Customer Service:This category includes the Gas Utility’s share of the call center, meter
reading, collections, and billing support functions. Billing support encompasses staff time
associated with bill investigations and quality control on certain aspects of the billing process. It
does not include maintenance of the billing system itself, which is included in Administration.
This category also includes CPAU’s key account representatives, who work with large
commercial customers who have more complex requirements for their gas services.
Resource Management: This category includes gas procurement, contract management, rate
setting, and tracking of legislation and regulation related to the gas industry.
Operations and Maintenance:This category includes the costs of a variety of distribution
system maintenance activities, including:
surveying the gas system (50% of the system each year) and repairing any leaks found;
investigating reports of damaged mains or services and perform emergency repairs;
building and replacing gas services for new or redeveloped buildings; and
testing and replacing meters to ensure accurate sales metering.

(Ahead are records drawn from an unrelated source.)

/-- Writing slot `(p, k)` of an existing index changes that slot alone. -/
theorem Engine.slot_setSlot (p q : PoolId) (k j : Nat) (o : Option (Slot c.xlen)) (hk : k < (e.pools.get p).length) :
    (e.setSlot p k o).slot q j = if q = p ∧ j = k then o else e.slot q j := by
  unfold Engine.slot
  rw [Engine.setSlot_pools, Pools.get_put]
  by_cases hq : q = p
  · subst hq
    by_cases hj : j = k
    · subst hj; simp [List.getD_eq_getElem?_getD, hk]
    · simp [List.getD_eq_getElem?_getD, hj, List.getElem?_set_ne (Ne.symm hj)]
  · simp [hq]

/-- The same change to every busy slot. -/
theorem Engine.slot_mapBusy (f : Slot c.xlen → Slot c.xlen) (p : PoolId) (k : Nat) :
    Engine.slot { e with pools := e.pools.mapBusy f } p k = (e.slot p k).map f := by
  unfold Engine.slot
  simp only [Pools.get_mapBusy, List.getD_eq_getElem?_getD, List.getElem?_map]
  cases (e.pools.get p)[k]? <;> simp

@[simp] theorem Engine.slot_wakeAll (t : Tag) (v : Word c.xlen) (p : PoolId) (k : Nat) :
    (e.wakeAll t v).slot p k = (e.slot p k).map (Slot.wake t v) := e.slot_mapBusy _ p k

@[simp] theorem Engine.slot_clearFresh (p : PoolId) (k : Nat) :
    e.clearFresh.slot p k = (e.slot p k).map fun s => { s with fresh := false } := e.slot_mapBusy _ p k

/-- A pool's decrements change that pool alone. -/
theorem Engine.slot_countdown (p q : PoolId) (k : Nat) :
    (e.countdown p).slot q k = if q = p then (e.slot q k).map Slot.countdown else e.slot q k := by
  unfold Engine.slot
  rw [Engine.countdown_pools, Pools.get_put]
  by_cases hq : q = p
  · subst hq
    simp only [if_true, List.getD_eq_getElem?_getD, List.getElem?_map]
    cases (e.pools.get q)[k]? <;> simp
  · simp [hq]

/-! ### Registers and register status -/

theorem Engine.reg_setReg (r q : Nat) (v : Word c.xlen) (h : r < e.x.length) :
    (e.setReg r v).reg q = if q = r then v else e.reg q := by
  unfold Engine.reg
  by_cases hq : q = r
  · subst hq; simp [List.getD_eq_getElem?_getD, h]
  · simp [List.getD_eq_getElem?_getD, hq, List.getElem?_set_ne (Ne.symm hq)]

theorem Engine.currentTag_markPending (r q : Nat) (t : Tag) (h : r < e.rst.length) :
    (e.markPending r t).currentTag q = if q = r then some t else e.currentTag q := by
  unfold Engine.currentTag
  by_cases hq : q = r
  · subst hq; simp [List.getD_eq_getElem?_getD, h]
  · simp [List.getD_eq_getElem?_getD, hq, List.getElem?_set_ne (Ne.symm hq)]

theorem Engine.currentTag_clearPending (r q : Nat) :
    (e.clearPending r).currentTag q = if q = r then none else e.currentTag q := by
  unfold Engine.currentTag
  by_cases hq : q = r
  · subst hq
    simp only [Engine.clearPending_rst, List.getD_eq_getElem?_getD, List.getElem?_set, if_true]
    split <;> rfl
  · simp [List.getD_eq_getElem?_getD, hq, List.getElem?_set_ne (Ne.symm hq)]

end Sys2Proof.Machine
end

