-- ==== Sys2Proof/Tests/Slice0.lean ====
section
/-! SUPPORT. Small tests, expected results taken from the spec's tables and worked examples (95_test_vectors), and for every statement
with hypotheses a concrete state that meets them. -/

namespace Sys2Proof.Tests

open Sys2Proof.Machine

/-! ### Helpers -/

/-- The state an outcome answers; the reset state where it answers none. -/
def nextOf (o : Host.Outcome State Fault Refusal) : State :=
  match o with
  | .next t => t
  | .fault _ => State.reset
  | .refused _ => State.reset

/-- An outcome answers a state that has not faulted. -/
def answersSound (o : Host.Outcome State Fault Refusal) : Bool :=
  match o with
  | .next t => decide (t.eng.status ≠ .faulted)
  | .fault _ => false
  | .refused _ => false

/-- An outcome answers a state with this fault recorded. -/
def answersFault (o : Host.Outcome State Fault Refusal) (f : FaultCode) (i : Nat) : Bool :=
  match o with
  | .next t => decide (t.eng.fault = some (f, i))
  | .fault _ => false
  | .refused _ => false

theorem exists_of_answersSound {o : Host.Outcome State Fault Refusal} (h : answersSound o = true) :
    ∃ t, o = .next t ∧ t.eng.status ≠ .faulted := by
  cases o with
  | next t => exact ⟨t, rfl, by simpa [answersSound] using h⟩
  | fault f => cases h
  | refused r => cases h

theorem exists_of_answersFault {o : Host.Outcome State Fault Refusal} {f : FaultCode} {i : Nat} (h : answersFault o f i = true) :
    ∃ t, o = .next t ∧ t.eng.fault = some (f, i) := by
  cases o with
  | next t => exact ⟨t, rfl, by simpa [answersFault] using h⟩
  | fault f => cases h
  | refused r => cases h

/-- RC with a cycle limit, registers R0 to R7 holding 0, 7, 2, 3, 0, 0, 0, FFFF, and `mem[6] = 9`. -/
def launchedIn (limit : Option Nat) (prog : List Record) : State :=
  State.launch { Config.reference with maxCycles := limit } prog [0, 7, 2, 3, 0, 0, 0, 0xFFFF] [(6, 9)]

/-- `launchedIn` without a cycle limit, which is RC. -/
abbrev launched (prog : List Record) : State := launchedIn none prog

/-- `launched` with nothing pending and one busy slot, the first of its pool. -/
def withSlot (p : PoolId) (b : Slot 16) : State :=
  { launched [] with eng := { (launched []).eng.setSlot p 0 (some b) with seqNext := b.seq + 1 } }

/-- A slot that completes at the next cycle. -/
def dueSlot (op : Opcode) (vj vk : Word 16) (dest : Option Nat) (a : Int) (target : Int) : Slot 16 :=
  { op := op, pidx := 0, oj := .val vj, ok := .val vk, dest := dest, a := a, target := target, cl := 1, fresh := false, seq := 0 }

theorem launchedIn_slot (limit : Option Nat) (prog : List Record) (p : PoolId) (k : Nat) : (launchedIn limit prog).eng.slot p k = none := by
  change ((idlePools { Config.reference with maxCycles := limit }).get p).getD k none = none
  rw [idlePools_get, List.getD_eq_getElem?_getD, List.getElem?_replicate]
  split <;> rfl

theorem launchedIn_sized (limit : Option Nat) (prog : List Record) : (launchedIn limit prog).eng.Sized :=
  ⟨rfl, rfl, fun p => by cases p <;> rfl⟩

theorem launchedIn_memoryOk (limit : Option Nat) (prog : List Record) : (launchedIn limit prog).eng.MemoryOk :=
  ⟨(by decide : Memory.wf ([(6, 9)] : Memory 16) = true), fun cell hc => by
    have hc' : cell ∈ ([(6, 9)] : Memory 16) := hc
    cases List.mem_singleton.1 hc'
    exact (by decide : 6 < 64)⟩

theorem launchedIn_streamOk (limit : Option Nat) (prog : List Record) : (launchedIn limit prog).StreamOk :=
  ⟨rfl, fun _ => ⟨0, by
    change List.range prog.length = List.range' 0 (prog.length - 0)
    rw [List.range_eq_range']; rfl⟩⟩

theorem launchedIn_currentTag (limit : Option Nat) (prog : List Record) (r : Nat) : (launchedIn limit prog).eng.currentTag r = none := by
  change (List.replicate 8 none).getD r none = none
  rw [List.getD_eq_getElem?_getD, List.getElem?_replicate]
  split <;> rfl

/-- Every launched state of these tests is sound. -/
theorem launchedIn_inv (limit : Option Nat) (prog : List Record) : (launchedIn limit prog).Inv where
  sized := launchedIn_sized limit prog
  memory := launchedIn_memoryOk limit prog
  stream := launchedIn_streamOk limit prog
  coherent := fun _ =>
    { slotPool := fun p k s h => by rw [launchedIn_slot] at h; cases h
      slotDest := fun p k s h => by rw [launchedIn_slot] at h; cases h
      destBound := fun p k s d h => by rw [launchedIn_slot] at h; cases h
      seqBound := fun p k s h => by rw [launchedIn_slot] at h; cases h
      seqUnique := fun p k s p' k' s' h => by rw [launchedIn_slot] at h; cases h
      waitLive := fun p k s t h => by rw [launchedIn_slot] at h; cases h
      pendingLive := fun r t h => by rw [launchedIn_currentTag] at h; cases h
      settled := fun p k s h => by rw [launchedIn_slot] at h; cases h }
  faults := by constructor <;> intro h <;> cases h
  halted := by intro h; cases h
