-- ==== Sys2Proof/Machine/Ports.lean ====
section
/-!
DEFINITION. The block's interface to the host: accepting and running a command word, giving a response, the host's stores
and reset (30_encoding.md section 1, 70_reset_and_hazards.md section 1). `rest` is what the host does afterwards.
-/

namespace Sys2Proof.Machine

/-- A word is accepted: a command is in progress, and the host's next action waits (R45, R90). -/
def acceptWord (rest : List HostAction) (s : State) : State := { s with busy := true, inputs := rest }

/-- The command in progress has completed: the port is ready again (R45, R90). -/
def finishCommand (s : State) : State := { s with busy := false }

/-- Completion of whatever the command answered. -/
def finishOutcome : Host.Outcome State Fault Refusal → Host.Outcome State Fault Refusal
  | .next s => .next (finishCommand s)
  | .fault f => .fault f
  | .refused r => .refused r

/-- An accepted word: its command, or the exception where it is none (R97, R102). -/
def runWord (cw : CmdWord) (s : State) : Host.Outcome State Fault Refusal :=
  match decode cw with
  | .ok i => exec i s
  | .error _ => .next (raiseIllegal s)

/-- The host presents a word. The engine is ready exactly when no command is in progress; else the host waits (R90). The
command runs to completion before anything else happens (R12, R268; log 1). -/
def presentWord (cw : CmdWord) (rest : List HostAction) (s : State) : Host.Outcome State Fault Refusal :=
  if s.busy then .next s else finishOutcome (runWord cw (acceptWord rest s))

/-- The host takes the oldest response; where there is none it waits (R47, R236, R266; log 10). -/
def takeResponse (rest : List HostAction) (s : State) : State :=
  match s.responses with
  | [] => s
  | _ :: later => { s with responses := later, inputs := rest }

/-- The host stores a byte between commands (R60, R71; log 11). -/
def hostStore (a : Word) (b : Byte) (rest : List HostAction) (s : State) : State :=
  { s with mem := s.mem.write a b, inputs := rest }

/-- Reset asserted and released with the strap at a level (R260 to R262): every piece of the engine's state takes its
value of R48, the hidden storage an unspecified one. The memory and what the host does next are the host's (log 12). -/
def hostReset (bigEndian : Bool) (rest : List HostAction) (s : State) : State :=
  { State.resetWith { bigEndian := bigEndian, tblEager := s.tblEager } with
    scratch := Config.freeScratch s.freeIdx
    mem := s.mem
    inputs := rest
    freeIdx := s.freeIdx + 1 }

/-- The host's next action; with none, the engine is idle and nothing changes (R12, R242). -/
def hostAction (s : State) : Host.Outcome State Fault Refusal :=
  match s.inputs with
  | [] => .next s
  | .present cw :: rest => presentWord cw rest s
  | .takeResponse :: rest => .next (takeResponse rest s)
  | .store a b :: rest => .next (hostStore a b rest s)
  | .reset bigEndian :: rest => .next (hostReset bigEndian rest s)

/-- A command word in front of what the host does next, at a port that is ready. -/
def presentNext (cw : CmdWord) (s : State) : State := { s with busy := false, inputs := .present cw :: s.inputs }

end Sys2Proof.Machine
end

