-- ==== Sys2Proof/Machine/Step.lean ====
section
/-!
DEFINITION. One step: the host's next action, and, where that is a command word, the whole command (R12 in 00_scope.md;
log 1). The block fetches nothing from memory (R28, R75), so a program is what the host presents.
-/

namespace Sys2Proof.Machine

/-- One step of the machine. -/
def step (s : State) : Host.Outcome State Fault Refusal := hostAction s

/-- The state in which the host presents next the command word whose bits are the number `w` (log 2). -/
def State.withFetchWord (s : State) (nbits w : Nat) : State := presentNext (BitVec.ofNat 64 (w % 2 ^ nbits)) s

end Sys2Proof.Machine
end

This category also includes a variety of functions the utility shares with other City utilities,
including:
the Field Services team (which does field research of various customer service issues);
the Cathodic Protection team (which monitors and maintains the systems that prevent
corrosion in metal pipes and reservoirs);and
the General Services team (which manages and maintains equipment, paves and
restores streets after gas, water, or sewer main replacements, and provides welding
services, including certified gas line welding services)
Administration: Accounting, purchasing, legal, and other administrative functions provided by
the City’s General Fund staff, as well as shared communications services and Utilities
Department administrative overhead and billing system maintenance costs.
Demand Side Management: Includes the cost of administering gas efficiency programs and the
direct cost of rebates paid.
Engineering (Operating):The Gas Utility’s engineers focus primarily on the CIP, but a small
portion of their time is spent assisting with distribution system maintenance.